My chap (Norm) is wonderful in all kinds of ways but doesn't have a single bit of subtlety about him. What you see is what you get.
I've been feeling more and more alone because I know he isn't at all interested in this pregnancy lark or in our baby. He says he'll be interested as soon as our boy throws a ball. I've been the only one buying what we need for young babe, but end up feeling guilty about it because we're supposed to not be spending at the moment and Norm only seems to see the expense of it all.

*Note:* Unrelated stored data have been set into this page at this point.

-- ==== Sys2Proof/Machine/LinkOps.lean ====
section
/-! DEFINITION. The work of the Sensor Link (Chapter 7): register values, the write list, taking up a setup,
beginning a transaction, answering and ending a setup, direct commands, and drains. -/

namespace Sys2Proof.Machine

/-! ### Register values (R117) -/

/-- A quotient of whole numbers rounded up. -/
def ceilDiv (a b : Nat) : Nat := (a + b - 1) / b

/-- A value fitted to a byte count: kept below 256 to the power b, else all ones (R117). -/
def fitted (count value : Nat) : Nat := if value < 256 ^ count then value else 256 ^ count - 1

/-- The register value of a kind before it is fitted (R117). -/
def registerValue (lineTime : Nat) (r : SetupRequest) : ParamKind → Nat
  | .exposure => max 1 (ceilDiv (r.exposure * 1000) lineTime)
  | .gain => r.gain
  | .cropX => r.window.x
  | .cropY => r.window.y
  | .cropW => r.window.width
  | .cropH => r.window.height

/-- The kinds in the order of writing (R115, R120). -/
def allKinds : List ParamKind := [.exposure, .gain, .cropX, .cropY, .cropW, .cropH]

/-- The write of a kind that a setup needs: the map entry has a byte count of 1 to 3 and the fitted value
differs from the shadow, unknown differing from every value (R120). -/
def neededWrite (link : SensorLink) (r : SetupRequest) (k : ParamKind) : Option RegisterWrite :=
  let entry := link.map.get k
  let value := fitted entry.count (registerValue link.description.lineTime r k)
  if entry.count = 0 ∨ link.shadow.get k = some value then none
  else some { kind := k, value := value, register := entry.register, count := entry.count }

/-- The write list of a setup at its take-up (R120). -/
def writeList (link : SensorLink) (r : SetupRequest) : List RegisterWrite :=
  allKinds.filterMap (neededWrite link r)

/-! ### Transactions (R121, R122, R124) -/

/-- What the Sensor Link does on the I2C bus, in order (R121, R124). -/
inductive BusSignal where
  /-- A start condition. -/
  | start
  /-- The repeated start of a read, before the address byte with read bit 1. -/
  | repeatedStart
  /-- A byte sent; the sensor acknowledges it in its ninth bit, or does not. -/
  | sent (byte : Byte)
  /-- A data byte received; in its ninth bit the FS-4 acknowledges it, or does not. -/
  | received (acknowledged : Bool)
  /-- A stop condition. -/
  | stop
deriving DecidableEq, Repr

/-- The data bytes of a read: the FS-4 acknowledges each but the last, and does not acknowledge the last
(R124). -/
def receivedSignals : Nat → List BusSignal
  | 0 => []
  | 1 => [.received false]
  | n + 2 => .received true :: receivedSignals (n + 1)

/-- A transaction on the bus in which the sensor acknowledges every byte sent (R121, R124). -/
def Transaction.signals (t : Transaction) : List BusSignal :=
  let opening : List BusSignal :=
    .start :: .sent (BitVec.ofNat 8 (2 * t.address.toNat))
      :: (beBytes 2 t.register.toNat).map .sent
  match t.data with
  | .write bytes => opening ++ bytes.map .sent ++ [.stop]
  | .read count =>
    opening ++ [.repeatedStart, .sent (BitVec.ofNat 8 (2 * t.address.toNat + 1))]
      ++ receivedSignals count ++ [.stop]

/-- The signals up to the sent byte at a position, the first being 1, and the stop condition that ends the
transaction there (R122, R124). -/
def refusedAt : List BusSignal → Nat → List BusSignal
  | _, 0 => [.stop]
  | [], _ => [.stop]
  | .sent byte :: rest, n + 1 => .sent byte :: refusedAt rest n
  | x :: rest, n + 1 => x :: refusedAt rest (n + 1)

/-- A transaction on the bus whose byte at a position the sensor does not acknowledge (R122, R124). -/
def Transaction.refusedSignals (t : Transaction) (position : Nat) : List BusSignal :=
  refusedAt t.signals position

/-- The byte of a signal that sends one. -/
def BusSignal.sentByte : BusSignal → Option Byte
  | .sent byte => some byte
  | _ => none

/-- The bytes the Sensor Link sends in a transaction, and those of a read after the repeated start (R121,
R124). -/
def Transaction.sent (t : Transaction) : List Byte := t.signals.filterMap BusSignal.sentByte

/-- The bit times of a signal: one for a condition, nine for a byte with its acknowledgement (R121). -/
def BusSignal.bits : BusSignal → Nat
  | .sent _ | .received _ => 9
  | .start | .repeatedStart | .stop => 1

/-- The bit times of a transaction that is acknowledged in full: 29 + 9n for a write of n bytes, 39 + 9n for
a read (R121, R124). -/
def TransactionData.bitTimes : TransactionData → Nat
  | .write bytes => 29 + 9 * bytes.length
  | .read count => 39 + 9 * count

/-- The longest a transaction can take, in whole µs: a bit takes 2.5 µs (R121), and a NACK only shortens it
(R122). -/
def TransactionData.time (d : TransactionData) : Nat := ceilDiv (d.bitTimes * 5) 2

/-- A transaction as it begins, with the I2C address in force (R121, R164). -/
def newTransaction (link : SensorLink) (register : BitVec 16) (data : TransactionData) : Transaction :=
  { address := link.description.address, register := register, data := data, left := data.time }

/-- The transaction of a write of a setup (R121). -/
def RegisterWrite.transaction (link : SensorLink) (w : RegisterWrite) : Transaction :=
  newTransaction link w.register (.write (beBytes w.count w.value))

/-- The transaction of a direct command (R124, R125). -/
def DirectOp.transaction (link : SensorLink) : DirectOp → Transaction
  | .read register count => newTransaction link register (.read count)
  | .write register bytes => newTransaction link register (.write bytes)

/-! ### The answer to a setup (R74) -/

/-- The context in the next-slot place with the Sensor Link's answer: ARMED with the link result complete, or
still SETUP with the link result failed (R74). -/
def NextFrame.answered (f : NextFrame) (complete : Bool) : NextFrame :=
  if complete then
    { f with state := .armed, context := { f.context with linkResult := .complete } }
  else { f with context := { f.context with linkResult := .failed } }

/-- The Sensor Link answers a setup; the answer is taken by the context in SETUP whose setup it names, and
ignored otherwise (R74). -/
def answerSetup (setup : Nat) (complete : Bool) (s : State) : State :=
  match s.sequencer.next with
  | none => s
  | some f =>
    if f.state = .setup ∧ f.setup = setup then s.setNext (some (f.answered complete)) else s

/-! ### Taking work up (R119, R120) -/

/-- The link takes up a setup: answered "setup complete" at once where nothing differs, else SETUP with its
write list (R120). -/
def takeUpSetup (r : SetupRequest) (s : State) : State :=
  match writeList s.link r with
  | [] => answerSetup r.setup true (s.setLinkState .idle)
  | w :: ws =>
    s.setLinkState
      (.setup
        { setup := r.setup, writes := w :: ws, retry := false, bus := none, left := firstWriteTime })

/-- The link takes up a direct command and makes its transaction at once (R124, R125). -/
def takeUpDirect (c : DirectCommand) (s : State) : State :=
  s.setLinkState
    (.direct { command := c, retry := false, bus := some (c.op.transaction s.link), left := 0 })

/-- The link goes to IDLE, then to any work waiting (R119). -/
def linkIdle (s : State) : State :=
  match s.link.waiting with
  | none => s.setLinkState .idle
  | some (.setup r) => takeUpSetup r { s with link.state := .idle, link.waiting := none }
  | some (.direct c) => takeUpDirect c { s with link.state := .idle, link.waiting := none }

/-- The Frame Sequencer hands a setup: taken up at once by an IDLE link, else waiting work (R120). -/
def handSetup (r : SetupRequest) (s : State) : State :=
  match s.link.state with
  | .idle => takeUpSetup r s
  | _ => { s with link.waiting := some (.setup r) }

/-- A direct command is taken up at once by an IDLE link, else waiting work (R124, R125). -/
def handDirect (c : DirectCommand) (s : State) : State :=
  match s.link.state with
  | .idle => takeUpDirect c s
  | _ => { s with link.waiting := some (.direct c) }

/-- The Frame Sequencer ends a setup (R75, R123): waiting, it is discarded; taken up with no transaction on
the bus, the link goes to IDLE; with one, it drains. An end that reaches a setup already answered has no
effect. -/
def endSetup (setup : Nat) (s : State) : State :=
  match s.link.state, s.link.waiting with
  | .setup w, _ =>
    if w.setup = setup then
      match w.bus with
      | none => linkIdle s
      | some t =>
        s.setLinkState
          (.draining { bus := t, records := w.writes.head?.map fun x => (x.kind, x.value) })
    else s
  | _, some (.setup r) => if r.setup = setup then { s with link.waiting := none } else s
  | _, _ => s

/-- The shadow entry of a kind takes a value, or becomes unknown (R118). -/
def setShadow (k : ParamKind) (v : Option Nat) (s : State) : State :=
  { s with link.shadow := s.link.shadow.set k v }

/-- All six shadow entries become unknown at START, and a transaction begun before it sets none when it ends
after (R118, R127). -/
def forgetShadow (s : State) : State :=
  let t : State := { s with link.shadow := ⟨none, none, none, none, none, none⟩ }
  match t.link.state with
  | .draining w => t.setLinkState (.draining { w with records := none })
  | _ => t

/-- The registers of a map entry with a byte count of 1 to 3 share an address with the written ones;
addresses are counted upward without wrapping (R125). -/
def MapEntry.overlaps (e : MapEntry) (register : BitVec 16) (count : Nat) : Bool :=
  1 ≤ e.count && decide (e.register.toNat < register.toNat + count)
    && decide (register.toNat < e.register.toNat + e.count)

/-- A SENSOR_WRITE sets unknown the shadow entry of every kind whose registers it overlaps (R125). -/
def forgetOverlapping (register : BitVec 16) (count : Nat) (s : State) : State :=
  allKinds.foldl
    (fun t k => if (t.link.map.get k).overlaps register count then setShadow k none t else t) s

end Sys2Proof.Machine
end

What I find particularly unfair is that neither of us planned to have a baby now, but I'm expected to be interested in babies (like him I find toddlers more interesting), look forward to having our child and can't but be interested an involved in the pregnancy part, and yet he doesn't apply the same expectations to himself and his own behaviour. He says at least he isn't anti-baby. I do look forward to meeting our little boy and am looking forward to being a parent but it is very difficult when you're scared about how you're going to cope with the first few months when babies can be rather boring but hard work. Norm will do his fair share of work, whatever it is, but I don't want to be the only one to love our child.
I'm also finding it hard as he keeps making comments about looking forward to me being back in shape. Honest maybe but not very good for my self-esteem.
So, anyone else? I think I'd find it reassuring to know someone else was feeling like this.